Using cross-sectional data is a limitation, as it is known that rates of progression vary by patient characteristics [1]. The results of this analysis may be used to identify areas with a high prevalence of CKD, where early identification will be beneficial in reducing both progression to renal failure and morbidity from cardiovascular disease. However, when targeting resources for CKD, consideration should also be given to variations in rates of progression across populations. We also made no distinction between varying levels of kidney disease. The available literature suggests that the risk profile for CKD may vary as kidney disease progresses; for example it has been shown that the proportion of males with CKD increases with worsening stage [37], and a recent study found that non-white ethnicity was a significant predictor of renal replacement therapy [38]. As renal failure can be devastating for the patient and very expensive [1], more research is required into rates of progression.

We have assumed that people without a serum creatinine measurement did not have CKD. Whilst this is consistent with previous approaches [39], there was no measurement recorded for 56% of the sample.
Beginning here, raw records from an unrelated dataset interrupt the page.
/-- A store to OB or AM of a brick (R204). -/
def State.storeBrick (s : State) (b mem a : Nat) (bs : List Byte) : State :=
  s.modBrick b fun k =>
    if mem = 0 then { k with ob := k.ob.put obGranule a bs } else { k with am := k.am.put obGranule a bs }

def State.store (s : State) (t : Store) : State :=
  if t.mem = 2 then s.storeDev t.addr t.bytes else s.storeBrick t.brick t.mem t.addr t.bytes

def State.stores (s : State) (ts : List Store) : State := ts.foldl State.store s

/-- The memory a tile names. -/
def State.memOf (s : State) (b mem : Nat) : Mem :=
  if mem = 0 then (s.brick b).ob else if mem = 1 then (s.brick b).am else s.mem

/-! ### Charges of the regulators (R402, R403) -/

/-- One regulator charged for `k` accesses: a borrower without tokens is served without a charge (R403, R404). -/
def Regulator.charge (r : Regulator) (borrow : Bool) (k : Nat) : Regulator :=
  let c := min (r.tokens / 64) k
  { tokens := r.tokens - 64 * c, charged := sat64 (r.charged + 64 * c)
    borrowed := if borrow then sat64 (r.borrowed + 64 * (k - c)) else r.borrowed }

/-- The regulators of a partition charged for a transfer of `n` bytes (R403): of its 64-byte accesses, the ones that
reach HBM on each stack are a free number, because replacement is private to the cache (R385). -/
def State.charge (s : State) (part n : Nat) : State :=
  { s with
    mortar := { s.mortar with
      regs := (List.range s.mortar.regs.length).map fun i =>
        let r := s.mortar.regs.getD i { tokens := 0, charged := 0, borrowed := 0 }
        if i % 16 = part then
          r.charge (bit (s.part part).bwr 31) (min (ceilDiv n 64) (Config.hbmAccesses s.free (i / 16)))
        else r }
    free := s.free + 1 }

end Sys2Proof.Machine
end

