-- ==== Sys2Proof/Machine/Training.lean ====
section
/-! DEFINITION. Training support: SCALE_UPDATE in its five modes and NONFINITE_VOTE (R502 to R511). -/

namespace Sys2Proof.Machine

/-- A MODE encoding that the row does not own is reserved (0x1162, R502). -/
def modeReserved (o : ScaleF) : Bool := decide (4 < o.mode)

/-- A tile that is not 1 × `cols` FP32 in AM (0x1160). -/
def scalarBad (t : Option Opnd) (cols : Nat) : Bool :=
  match t with
  | some t => t.desc.mem != 1 || t.desc.rows != 1 || t.desc.cols != cols || t.desc.fmt != 0
  | none => false

/-- The word of a 1 × 1 tile. -/
def Site.word (x : Site) (t : Opnd) (i : Nat) : Nat := (x.row t 0 0).getD i 0

/-- A reserved MODE names no tile. -/
def scaleReserved (s : State) : Ran := .checked s (some 0x1162) fun _ => .done s

/-! ### AMAX and SUMSQ (R503) -/

/-- The widened elements of a tile in order: rows within a member, members ascending. -/
def Site.elements (x : Site) (t : Opnd) (batch : Nat) : List Nat :=
  (List.range batch).flatMap fun b => (x.rows32 t b).flatten

def amaxOf (xs : List Nat) : Nat := max32 (pad32 0 (xs.map fabs))
def sumsqOf (xs : List Nat) : Nat := sum32 (pad32 0 (xs.map fun v => fmul v v))

/-- C5b and C6 of AMAX and SUMSQ: the result of the sequence, combined with R under ACC. -/
def reduceBody (i : Instr) (c : Cmd) (o : ScaleF) (f : List Nat → Nat) (op : Nat → Nat → Nat) (s : State) (e : Env) : Ran :=
  if modeReserved o then scaleReserved s else
  let x := e.site s
  let needs := [Need.tile o.x o.batch, Need.tile o.r 1]
  match x.opnd o.x, x.opnd o.r with
  | some a, some r =>
    .checked s (x.check needs [] false [] (x.farOwn [a, r] ++ [(0x1160, scalarBad (some r) 1 || o.batch == 0)])) fun _ =>
      withReads s e c i (a.allReads o.batch ++ (if o.acc = 1 then r.allReads 1 else [])) fun s x =>
        let v := f (x.elements a o.batch)
        withStores s e c i [r.storeRow e.brick 0 0 0 [if o.acc = 1 then op (x.word r 0) v else v]]
  | _, _ => .checked s (x.check needs [] false [] []) fun _ => .done s

/-- AMAX (R503): only a VX queue takes a SCALE_UPDATE. -/
def execAmax (c : Cmd) (o : ScaleF) (s : State) : Res :=
  .next (s.command c (fitsCmd c && fitsScaleF o) (· == 1) (fun _ => []) [o.x, o.r] id
    (reduceBody (.amax c o) c o amaxOf fmax))

/-- SUMSQ (R503). -/
def execSumsq (c : Cmd) (o : ScaleF) (s : State) : Res :=
  .next (s.command c (fitsCmd c && fitsScaleF o) (· == 1) (fun _ => []) [o.x, o.r] id
    (reduceBody (.sumsq c o) c o sumsqOf fadd))

/-! ### PUSH (R504, R505) -/

/-- The header of a scale record. -/
structure ScaleRec where
  hlen : Nat
  fmt : Nat
  margin : Int
  pos : Nat
  fill : Nat
  scale : Nat
  inv : Nat
  pushes : Nat
  refused : Nat
  last : Nat
deriving DecidableEq, Repr

def parseScale (b : List Byte) : ScaleRec :=
  { hlen := fieldLE b 0 2, fmt := fieldLE b 2 1, margin := sext 8 (fieldLE b 3 1), pos := fieldLE b 4 2
    fill := fieldLE b 6 2, scale := fieldLE b 8 4, inv := fieldLE b 0x0C 4, pushes := fieldLE b 0x10 4
    refused := fieldLE b 0x14 4, last := fieldLE b 0x18 4 }

/-- Bytes 0x04 to 0x1B, the part that PUSH updates. -/
def ScaleRec.bytes (r : ScaleRec) : List Byte :=
  leBytes 2 r.pos ++ leBytes 2 r.fill ++ leBytes 4 r.scale ++ leBytes 4 r.inv ++ leBytes 4 r.pushes ++
  leBytes 4 r.refused ++ leBytes 4 r.last

/-- A positive normal power of two. -/
def isPow2 (x : Nat) : Bool := x % 2 ^ 23 == 0 && decide (1 ≤ x / 2 ^ 23) && decide (x / 2 ^ 23 ≤ 254)

/-- The header is valid for a REC of `cols` columns (0x1161). -/
def ScaleRec.ok (r : ScaleRec) (b : List Byte) (cols : Nat) : Bool :=
  decide (1 ≤ r.hlen) && decide (r.hlen ≤ 1024) && (r.fmt == 3 || r.fmt == 4) && decide (-16 ≤ r.margin) &&
  decide (r.margin ≤ 16) && decide (r.pos < r.hlen) && decide (r.fill ≤ r.hlen) && isPow2 r.scale && isPow2 r.inv &&
  r.scale / 2 ^ 23 + r.inv / 2 ^ 23 == 254 && zeroField b 0x1C 36 && cols == 16 + r.hlen

/-- The largest e with m · 2^e at most FMAX, 1.75 · 2^8 or 1.75 · 2^15 (R505). -/
def scaleExp (fmt m : Nat) : Int :=
  match fmt32.decode m with
  | .fin _ k x =>
    let l := Nat.log2 k
    (if fmt = 3 then 8 else 15) - ((l : Int) + x) - (if 4 * k ≤ 7 * 2 ^ l then 0 else 1)
  | _ => 0

/-- An FP32 power of two, for an exponent from -126 to 127. -/
def pow2 (e : Int) : Nat := (e + 127).toNat * 2 ^ 23

/-- PUSH of a into a record with its history (R505): the record, and the history slot written. -/
def ScaleRec.push (r : ScaleRec) (hist : List Nat) (a : Nat) : ScaleRec × Option (Nat × Nat) :=
  if ! isFinite32 a then ({ r with last := a, refused := sat32 (r.refused + 1) }, none) else
  let hist := hist.set r.pos a
  let fill := min (r.fill + 1) r.hlen
  let m := (hist.take fill).foldl fmax 0
  let e := max (-126) (min 126 (scaleExp r.fmt m - r.margin))
  let up := flt 0 m
  ({ r with
      last := a, pos := (r.pos + 1) % r.hlen, fill := fill, pushes := sat32 (r.pushes + 1)
      scale := if up then pow2 e else r.scale, inv := if up then pow2 (-e) else r.inv }, some (r.pos, a))

/-- The stores of a PUSH: the header, the history slot, and OUT. -/
def pushStores (t : Opnd) (out : Option Opnd) (brick : Nat) (r : ScaleRec) (slot : Option (Nat × Nat)) : List Store :=
  let st (a : Nat) (bs : List Byte) : Store := { mem := t.desc.mem, brick := brick, addr := a, bytes := bs }
  [st (t.base + 4) r.bytes] ++ (slot.map fun p => st (t.base + 0x40 + 4 * p.1) (leBytes 4 p.2)).toList ++
  (out.map fun o => o.storeRow brick 0 0 0 [r.scale, r.inv]).toList

/-- REC is not 1 × (16 + HLEN) FP32 in AM or device memory. -/
def recBad (t : Opnd) : Bool :=
  (t.desc.mem != 1 && t.desc.mem != 2) || t.desc.rows != 1 || t.desc.fmt != 0 || decide (t.desc.cols < 17)

def pushNeeds (o : ScaleF) : List Need :=
  [Need.tile o.src 1, Need.tile o.recT 1] ++ (o.out.map fun r => Need.tile r 1).toList

/-- C5b and C6 of PUSH. -/
def pushBody (c : Cmd) (o : ScaleF) (s : State) (e : Env) : Ran :=
  if modeReserved o then scaleReserved s else
  let x := e.site s
  let out := o.out.bind x.opnd
  match x.opnd o.src, x.opnd o.recT with
  | some a, some t =>
    .checked s (x.check (pushNeeds o) [] false []
        (x.farOwn ([a, t] ++ out.toList) ++ [(0x1160, scalarBad (some a) 1 || scalarBad out 2 || recBad t)])) fun _ =>
      withReads s e c (.push c o) (t.allReads 1 ++ a.allReads 1) fun s x =>
        let b := (x.memFor t).read t.base t.desc.rowBytes
        let r := parseScale b
        if ! r.ok b t.desc.cols then .fault s 0x1161 5 0 0xFFFFFFFF else
        let (r', slot) := r.push ((x.row t 0 0).drop 16) (fabs (widen 0 (x.word a 0)))
        withStores s e c (.push c o) (pushStores t out e.brick r' slot)
  | _, _ => .checked s (x.check (pushNeeds o) [] false [] []) fun _ => .done s

/-- PUSH (R505). -/
def execPush (c : Cmd) (o : ScaleF) (s : State) : Res :=
  .next (s.command c (fitsCmd c && fitsScaleF o) (· == 1) (fun _ => []) ((pushNeeds o).map (·.reg)) id (pushBody c o))

/-! ### CLIP and PRODUCT (R506) -/

/-- The clip factor. -/
def clipOf (maxnorm v : Nat) : Nat :=
  if isNan v || v == 0x7F800000 || flt v 0 then nan32
  else
    let c := fmul maxnorm (frsqrt v)
    if fle one32 c then one32 else c

/-- C5b and C6 of CLIP. -/
def clipBody (c : Cmd) (o : ScaleF) (s : State) (e : Env) : Ran :=
  if modeReserved o then scaleReserved s else
  let x := e.site s
  let needs := [Need.tile o.src 1, Need.tile o.r 1]
  match x.opnd o.src, x.opnd o.r with
  | some a, some r =>
    .checked s (x.check needs [] false [] (x.farOwn [a, r] ++ [(0x1160, scalarBad (some a) 1 || scalarBad (some r) 1),
        (0x1163, ! ratioOk o.maxnorm)])) fun _ =>
      withReads s e c (.clip c o) (a.allReads 1) fun s x =>
        withStores s e c (.clip c o) [r.storeRow e.brick 0 0 0 [clipOf o.maxnorm (x.word a 0)]]
  | _, _ => .checked s (x.check needs [] false [] []) fun _ => .done s

/-- CLIP (R506). -/
def execClip (c : Cmd) (o : ScaleF) (s : State) : Res :=
  .next (s.command c (fitsCmd c && fitsScaleF o) (· == 1) (fun _ => []) [o.src, o.r] id (clipBody c o))

/-- C5b and C6 of PRODUCT. -/
def productBody (c : Cmd) (o : ScaleF) (s : State) (e : Env) : Ran :=
  if modeReserved o then scaleReserved s else
  let x := e.site s
  let needs := [Need.tile o.src 1, Need.tile o.src2 1, Need.tile o.r 1]
  match x.opnd o.src, x.opnd o.src2, x.opnd o.r with
  | some a, some b, some r =>
    .checked s (x.check needs [] false []
        (x.farOwn [a, b, r] ++ [(0x1160, [a, b, r].any fun t => scalarBad (some t) 1)])) fun _ =>
      withReads s e c (.product c o) (a.allReads 1 ++ b.allReads 1) fun s x =>
        withStores s e c (.product c o) [r.storeRow e.brick 0 0 0 [fmul (x.word a 0) (x.word b 0)]]
  | _, _, _ => .checked s (x.check needs [] false [] []) fun _ => .done s

/-- PRODUCT (R506). -/
def execProduct (c : Cmd) (o : ScaleF) (s : State) : Res :=
  .next (s.command c (fitsCmd c && fitsScaleF o) (· == 1) (fun _ => []) [o.src, o.src2, o.r] id (productBody c o))

/-! ### NONFINITE_VOTE (R508) -/

/-- C5b and C6 of NONFINITE_VOTE: the predicate is written before the signals (R509). -/
def voteBody (c : Cmd) (o : VoteF) (s : State) (e : Env) : Ran :=
  let x := e.site s
  let needs := [Need.tile o.x o.batch]
  match x.opnd o.x with
  | some a =>
    .checked s (x.check needs [] false [] (x.farOwn [a])) fun _ =>
      withReads s e c (.nonfiniteVote c o) (a.allReads o.batch) fun s x =>
        let n := (x.elements a o.batch).any fun v => ! isFinite32 v
        .done (s.modCtx e.key (Ctx.setPred o.pred ((e.c.preds.getD o.pred false && o.acc == 1) || n)))
  | none => .checked s (x.check needs [] false [] []) fun _ => .done s

/-- NONFINITE_VOTE: only a VX queue takes it. -/
def execNonfiniteVote (c : Cmd) (o : VoteF) (s : State) : Res :=
  .next (s.command c (fitsCmd c && fitsVote o) (· == 1) (fun _ => []) [o.x] id (voteBody c o))

end Sys2Proof.Machine
end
Hence the prevalence of CKD reported here is likely to be an under-estimate.

The choice to use clinical significance instead of statistical significance posed some problems. In particular the choice of whether or not to include the multi-categorical variables ethnicity and smoking status was slightly arbitrary. The importance of all the omitted variables warrants further research. For the continuous variables the value of the odds ratio (and hence their clinical significance) depends on the units reported. We used the odds ratio per 10-year increase in age, which is commonly employed in the literature [5, 8, 29, 30, 34]. For deprivation we used a 10-point increase (deprivation values range between 0.75 and 77.37). Using the results from the full main-effects model, we would need to use a 45-point increase in deprivation for it to become clinically significant, and a 5-year increase in age for it to become not clinically significant.